Friday, 27 January 2012

Unsupervised learning for NIALM

I've recently been thinking about various training methods for NIALM systems, specifically those which can be applied to unlabelled aggregate power demand data sampled once per minute (or less frequently). Assuming no prior information of the appliances or their usage patterns, this clearly falls into the category of unsupervised learning.

In unsupervised learning, the goal is often to determine the unknown structure of unlabelled data. However, in our case we don't simply want to construct a model which represents the aggregate power data. In fact, we want to build a model of the data in which appliances are explicitly represented. This way, once the learning process is complete, we can form the disaggregation task as an inference problem.

Previous unsupervised approaches to this problem have used clustering to identify unique behaviour of appliances. These approaches have been shown to work well when applied to multiple features extracted from high granularity data (sampled at kHz). However, in the case of low granularity data, there is no way to extract features such as reactive power, power factor, etc. and we are instead left with a single feature; (real) power.

To give a visual representation of how clustering might perform on real aggregate data sampled at 1 minute intervals, I ran some experiments on the REDD dataset. To do so, I did the following:

  1. Down sampled all data to 1 minute resolution
  2. Subtracted the power of each circuit from the household mains circuit to calculate the unallocated, or 'unknown', power
  3. Calculated the difference between consecutive power readings for each circuit
  4. Excluded any change in power less than 100 W
  5. Counted the power differences into bins for each circuit
  6. Plotted these bins as a stacked bar graph for each household
As an example, here's the chart for house 1:
You might want to click on the image to enlarge it since the inline resolution isn't great.

There are two key points to take from this plot:
  1. There are two unique clusters at the higher end of the power axis (labelled washer dryer and oven I think). These clusters would be easily identified by a clustering algorithm due to their clear separation from the other appliances.
  2. There are two clusters around the 1500 W mark (corresponding to the microwave and kitchen outlets I think). One cluster completely subsumes the other, making it very difficult or even impossible for a clustering algorithm to separate the two.
This is just one example, and although the appliances and their usage will be different across houses, I believe this trend will continue. There's always likely to be appliances with high power demands that are easily clustered, however, for appliances with lower power demands the corresponding clusters are increasingly more likely to overlap.
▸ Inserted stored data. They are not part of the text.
-- ==== Sys2Proof/Machine/Psu.lean ====
section
/-!
DEFINITION. The PA-supply PWM generator (R247–R267): carrier periods and their waveform, banks, dead time, soft start, the
cycle-by-cycle and hard limits, groups and HICCUP. One command ends a carrier period; within a period, instants are PWM
clocks counted from its start.
-/

namespace Sys2Proof.Machine

/-! ## The waveform of a period (R247–R249, R253, R261) -/

/-- A 4-bit number with its bits reversed. -/
def bitrev4 (k : Nat) : Nat := bits k 0 1 * 8 + bits k 1 1 * 4 + bits k 2 1 * 2 + bits k 3 1

/-- A compare as it acts in dither period `k` (R248, R249). -/
def compareAt (per k v : Nat) : Nat := min per (v / 16 + if bitrev4 k < v % 16 then 1 else 0)

/-- The H pulse of a period and what the outputs do with it: where H begins and would end by R248 and R261, where it ends; where
PWMHxx is high, if it gets high; from where on PWMLxx is high before the pulse, and after it; every edge of the two outputs. A
clock at or beyond the end of the period belongs to a later one. -/
structure Wave where
  rise : Nat
  natEnd : Nat
  hEnd : Nat
  high : Option Nat
  lowOld : Option Nat
  lowNew : Option Nat
  edges : List Int
  deriving DecidableEq, Repr

/-- H is 1 in some clock. -/
def Wave.pulse (w : Wave) : Bool := decide (w.rise < w.hEnd)

/-- The waveform of the running period of channel `i`: each output turns on DT after H turned to its side, and off at once. -/
def Chip.wave (c : Chip) (i : Nat) : Wave :=
  let p := c.pw i
  let n := 2 * p.per
  let k := c.rd (F.PSU_CH_STATUS_DITHER_K i)
  let dt := c.rd (F.PSU_CH_STATUS_DT_NOW i)
  let rise := max (compareAt p.per k p.a) p.start
  let lim := if c.rd (F.PSU_CH_STATUS_STATE i) = 1 ∧ p.ss ≠ 0 then rise + n * (p.ssCnt + 1) / p.ss else n
  let natEnd := min (n - compareAt p.per k p.b) lim
  let hEnd := match p.trip with | none => natEnd | some t => min natEnd t
  let pulse := decide (rise < hEnd)
  let goesOn := p.hiAt.isSome && pulse && rise = 0
  let high := if !pulse then none else if goesOn then p.hiAt.map (·.toNat) else some (rise + dt)
  let high := high.filter fun t => decide (t < hEnd) || hEnd = n
  -- PWMLxx before the pulse: high, or to rise; H may have fallen as this period began
  let turn := if p.hiAt.isSome then some dt else p.lowAt
  let lowOld := if goesOn then none else some (turn.getD 0)
  let lowOld := lowOld.filter fun t => !pulse || decide (t < rise)
  let lowWas := !goesOn && turn.all fun t => decide (t < rise)
  let highWas := p.hiAt.any fun t => decide (t < 0)
  let lowNew := if pulse && decide (hEnd < n) then some (hEnd + dt) else none
  let e := (if highWas && !goesOn then [0] else []) ++
    (lowOld.filter fun t => turn.isSome && decide (t < n)).toList ++ (if pulse && lowWas then [rise] else []) ++
    (high.filter fun t => !(goesOn && highWas) && decide (t < hEnd)).toList ++
    (if (high.filter fun t => decide (t < hEnd)).isSome && decide (hEnd < n) then [hEnd] else []) ++
    (lowNew.filter fun t => decide (t < n)).toList
  { rise := rise, natEnd := natEnd, hEnd := hEnd, high := high, lowOld := lowOld, lowNew := lowNew
    edges := p.edges ++ e.map Int.ofNat }

/-- Levels of PWMHxx and PWMLxx in clock `t` of the running period: both low unless the channel switches (R260). -/
def Chip.pwmOut (c : Chip) (i t : Nat) : Bool × Bool :=
  let st := c.rd (F.PSU_CH_STATUS_STATE i)
  if st ≠ 1 ∧ st ≠ 2 then (false, false) else
  let w := c.wave i
  let from' := fun x : Option Nat => x.any fun x => decide (x ≤ t)
  (decide (t < w.hEnd) && from' w.high,
    decide ((c.pw i).start ≤ t) && if w.pulse && decide (w.rise ≤ t) then from' w.lowNew else from' w.lowOld)

/-- Whether a sample of the cycle-by-cycle comparator in clock `t` is masked (R257); before clock 0 by the BLANK of the period before. -/
def Chip.masked (c : Chip) (i : Nat) (t : Int) : Bool :=
  (c.wave i).edges.any fun e => decide (e < t) && decide (t ≤ e + (if t < 0 then (c.pw i).blankWas else (c.pw i).blank : Nat))

/-- The cycle-by-cycle limit that holds in clock `t` (R256). -/
def Pwm.limAt (p : Pwm) (t : Int) : Nat := if t < 0 then p.limWas else p.cbcLim

/-- The class of the running period as it ends (R258). -/
inductive PwmClass where
  | cbc | neutral | clean
  deriving DecidableEq, Repr

/-- The class of the running period of channel `i` (R258). -/
def Chip.pwmClass (c : Chip) (i : Nat) : PwmClass :=
  let w := c.wave i
  let hit := match (c.pw i).trip with | none => false | some t => decide (w.rise ≤ t) && decide (t < w.natEnd)
  if hit then .cbc
  else match w.high.filter fun t => decide (t < w.hEnd) && !(w.rise = 0 && (c.pw i).hiAt.any fun x => decide (x < 0)) with
    | none => .neutral
    | some r => if w.hEnd ≤ r + (c.pw i).blank + 3 then .neutral else .clean

/-! ## States and groups (R260, R263) -/

/-- STATE of channel `i`. -/
def Chip.pst (c : Chip) (i : Nat) : Nat := c.rd (F.PSU_CH_STATUS_STATE i)

/-- Channel `i` and, when its GROUP is not 0, the members of its group. -/
def Chip.pwmGroup (c : Chip) (i : Nat) : List Nat :=
  let g := c.rd (F.PSU_CFG_GROUP i)
  (List.range 16).filter fun j => j = i || (g ≠ 0 && c.rd (F.PSU_CFG_GROUP j) = g)

/-- STATE and the summary bits of PSU_STATUS. -/
def Chip.setPst (c : Chip) (i st : Nat) : Chip :=
  ((c.wr (F.PSU_CH_STATUS_STATE i) st).wrBit F.PSU_STATUS_TRIPPED i (st = 4)).wrBit F.PSU_STATUS_HICCUP i (st = 3)

/-- The band that channel `i` uses (R254, R282). -/
def Chip.pwmBand (c : Chip) (i : Nat) : Nat :=
  let t := c.rd (F.PSU_CFG_TH_SRC i)
  if t < 16 ∧ c.on (F.TH_EXT_CFG_EN t) then c.rd (F.TH_EXT_TEMP_BAND t) else c.rd F.TH_STATUS_BAND_BD

/-- The dead time of a band. -/
def Chip.pwmDt (c : Chip) (i b : Nat) : Nat :=
  c.rd (match b with
    | 0 => F.PSU_DT_DT0 i
    | 1 => F.PSU_DT_DT1 i
    | 2 => F.PSU_DT_DT2 i
    | 3 => F.PSU_DT_DT3 i
    | 4 => F.PSU_DT_DT4 i
    | _ => F.PSU_DT_DT5 i)

/-- What waited for a period end takes effect (R250, R251, R254, R267): an occurrence of PWMF decides the bank (DESIGN CHOICE, log 28). -/
def Chip.pwmLatch (c : Chip) (i : Nat) : Chip :=
  let c := match (c.pw i).pwmf with | none => c | some b => c.wrBit F.PSU_BANKSEL_SEL i b
  let bank := b2n (c.rdBit F.PSU_BANKSEL_SEL i)
  let band := c.pwmBand i
  let dt := c.pwmDt i band
  let c := c.when (bank ≠ c.rd (F.PSU_CH_STATUS_BANK i)) fun c => c.raise (F.PSU_INT_STATUS_BANK_CHG i)
  let c := c.when (dt ≠ c.rd (F.PSU_CH_STATUS_DT_NOW i)) fun c => c.raise (F.PSU_INT_STATUS_DT_CHG i)
  let c := ((c.wr (F.PSU_CH_STATUS_BANK i) bank).wr (F.PSU_CH_STATUS_BAND i) band).wr (F.PSU_CH_STATUS_DT_NOW i) dt
  c.setPw i fun p => { p with
    per := c.rd (F.PSU_BANK_PER i bank), a := c.rd (F.PSU_BANK_CMP_A i bank), b := c.rd (F.PSU_BANK_CMP_B i bank),
    limWas := p.cbcLim, blankWas := p.blank, blank := c.rd (F.PSU_TRIP_CFG_BLANK i), cbcEn := c.on (F.PSU_TRIP_CFG_CBC_EN i), cbcLim := c.rd (F.PSU_TRIP_CFG_CBC_LIM i), hardLim := c.rd (F.PSU_TRIP_CFG_HARD_LIM i),
    ss := c.rd (F.PSU_CFG_SS_PERIODS i), hicN := c.rd (F.PSU_CFG_HICCUP_N i), hicOff := c.rd (F.PSU_CFG_HICCUP_OFF i), pwmf := none }

/-- The channel no longer switches: both outputs low, no period under way. In TRIPPED the count of R262 stands. Without periods, in OFF and
TRIPPED, no occurrence waits for one (R251). -/
def Chip.pwmQuiet (c : Chip) (i st : Nat) : Chip :=
  let on := decide (c.pst i = 1) || decide (c.pst i = 2)
  (((c.setPst i st).wr (F.PSU_CH_STATUS_SS_J i) 0).when (st ≠ 4) fun c => c.wr (F.PSU_CH_STATUS_CBC_RUN i) 0).setPw i fun p =>
    { p with
      start := 0, trip := none, cont := false, hiAt := none, lowAt := none, edges := [], ssCnt := 0, hicCnt := 0
      pwmf := if st = 0 ∨ st = 4 then none else p.pwmf
      fell := if on then some c.air.mono else p.fell, since := if on then 0 else p.since }

/-- SOFTSTART passes to RUN (R260). -/
def Chip.pwmRun (c : Chip) (i : Nat) : Chip :=
  ((c.setPst i 2).wr (F.PSU_CH_STATUS_SS_J i) 0).raise (F.PSU_INT_STATUS_SS_DONE i)

/-- PWM clocks since the outputs of channel `i` were turned off: at least those of its HICCUP periods, and those that AT shows; a PWM clock
is 8,192 / 3,125 Tc (DESIGN CHOICE, log 28). -/
def Chip.offClocks (c : Chip) (i m : Nat) : Nat := max (c.pw i).since ((c.air.mono - m) * 3125 / 8192)

/-- Entry to SOFTSTART (R249, R252, R260, R261): the counter starts at PHASE, k = 0; the edge that turned the outputs
off still masks (R257); an SS_PERIODS of 0 passes to RUN at once. -/
def Chip.pwmStart (c : Chip) (i : Nat) : Chip :=
  let c := ((c.pwmQuiet i 1).pwmLatch i).wr (F.PSU_CH_STATUS_DITHER_K i) 0
  let ph := c.rd (F.PSU_PHASE_PHASE i)
  let st := if 2 * (c.pw i).per ≤ ph then 0 else ph
  let c := (c.setPw i fun p => { p with
    start := st, lowAt := some st, edges := (p.fell.map fun m => (st : Int) - (c.offClocks i m : Nat)).toList, fell := none }).wr (F.PSU_CH_STATUS_SS_J i) 1
  if (c.pw i).ss = 0 then c.pwmRun i else c

/-- The lowest-numbered member in HICCUP of the group of `i`. -/
def Chip.pwmFirst (c : Chip) (i : Nat) : Option Nat := (c.pwmGroup i).find? fun j => c.pst j = 3

/-- An entry to HICCUP because of channel `i` is recorded, with the channels that enter (R264). -/
def Chip.hiccupEvent (c : Chip) (i : Nat) (l : List Nat) : Chip :=
  c.faultPulse { src := 417, cause := 2, detail := putBit 0 i true + (l.foldl (fun m j => putBit m j true) 0) * 2 ^ 16 }

/-- Channel `i` in OFF with EN = 1 starts, joins its group's HICCUP, or waits while a member is TRIPPED (R260, R263). -/
def Chip.pwmTry (c : Chip) (i : Nat) : Chip :=
  if c.pst i ≠ 0 ∨ !c.rdBit F.PSU_EN_EN i ∨ (c.pwmGroup i).any fun j => c.pst j = 4 then c else
  match c.pwmFirst i with
  | none => c.pwmStart i
  | some j =>
    let n := (c.pw j).hicCnt
    let c := ((c.pwmQuiet i 3).pwmLatch i).setPw i fun p => { p with hicCnt := n }
    ((c.inc (F.PSU_COUNT_HICCUPS i)).raise (F.PSU_INT_STATUS_HICCUP i)).hiccupEvent i [i]

/-- TRIPPED channels whose EN reads 0 pass to OFF; then every channel that may start starts. -/
def Chip.pwmSettle (c : Chip) : Chip :=
  let c := c.forEach (List.range 16) fun i c => if c.pst i = 4 ∧ !c.rdBit F.PSU_EN_EN i then c.pwmQuiet i 0 else c
  let ready := (List.range 16).filter fun i => c.pst i = 0 && c.rdBit F.PSU_EN_EN i
  c.forEach ready fun i c => c.pwmTry i

/-- PSU_EN takes the value `en` (R260): channels with EN = 0 go to OFF at once. -/
def Chip.psuEn (c : Chip) (en : Nat) : Chip :=
  let c := c.wr F.PSU_EN_EN en
  let c := c.forEach (List.range 16) fun i c => if c.pst i ≠ 0 ∧ !bit en i then c.pwmQuiet i 0 else c
  c.pwmSettle

/-- PWM_ENABLE (R252, R260): a write of PSU_EN that sets the bits of `mask`. -/
def execPwmEnable (q : Requester) (mask : Nat) (s : State) : Host.Outcome State Fault Refusal :=
  s.onAccess q fun c => c.write q 0x1600000 fun c => c.psuEn (Nat.lor (c.rd F.PSU_EN_EN) (mask % 2 ^ 16))

/-- PWM_DISABLE (R260): a write of PSU_EN that clears the bits of `mask`. -/
def execPwmDisable (q : Requester) (mask : Nat) (s : State) : Host.Outcome State Fault Refusal :=
  s.onAccess q fun c => c.write q 0x1600000 fun c => c.psuEn (Nat.land (c.rd F.PSU_EN_EN) (2 ^ 16 - 1 - mask % 2 ^ 16))

/-- Every output low and every channel OFF: reset, board-die shutdown, supply loss (R260, R265). -/
def Chip.psuOff (c : Chip) : Chip := c.forEach (List.range 16) fun i c => c.pwmQuiet i 0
Although at first glance this might seem okay, because we're more interested in the appliances that consume the most energy. However, power demand and energy consumption are not always correlated. This is because power demand represents the rate of energy consumption, and therefore energy consumption depends of both the appliance's power demand and its duration of use. Two examples of appliance types with low power demands but high energy consumptions are the refrigerator and lighting. Because these appliances are on for such a long time, their energy consumption might turn out to be similar or even greater than kitchen white goods with the highest power demands.

I also generated the graphs for the other 5 houses in the data set, which I've included below (click to enlarge):


  1. Hi Oli,

    Do I understand correctly that here you are looking at classifying each sample individually, and that's why you have power as the only feature?

    I think that considering multiple samples in terms of a time series one could extract more features. Do you think you will look into that with this data set?
    (that of course would have lots of other problems, like overlapping profiles, but that's a different story..)

  2. Hi Enrico,

    Yes, you've hit the nail right on the head. I didn't actually carry out any classification experiments based on only power, but instead did this exercise more to highlight what is theoretically possible using power as a single feature.

    This post was meant more to justify the need to consider temporal features when disaggregating appliance use. Since events generated by the same appliance are clearly dependent, we therefore need to use models (such as Markov chains) which represent this.

  3. I found this useful - thanks for sharing this with me. As a lawyer researching smart meters and privacy, your graphs have been particularly illuminating!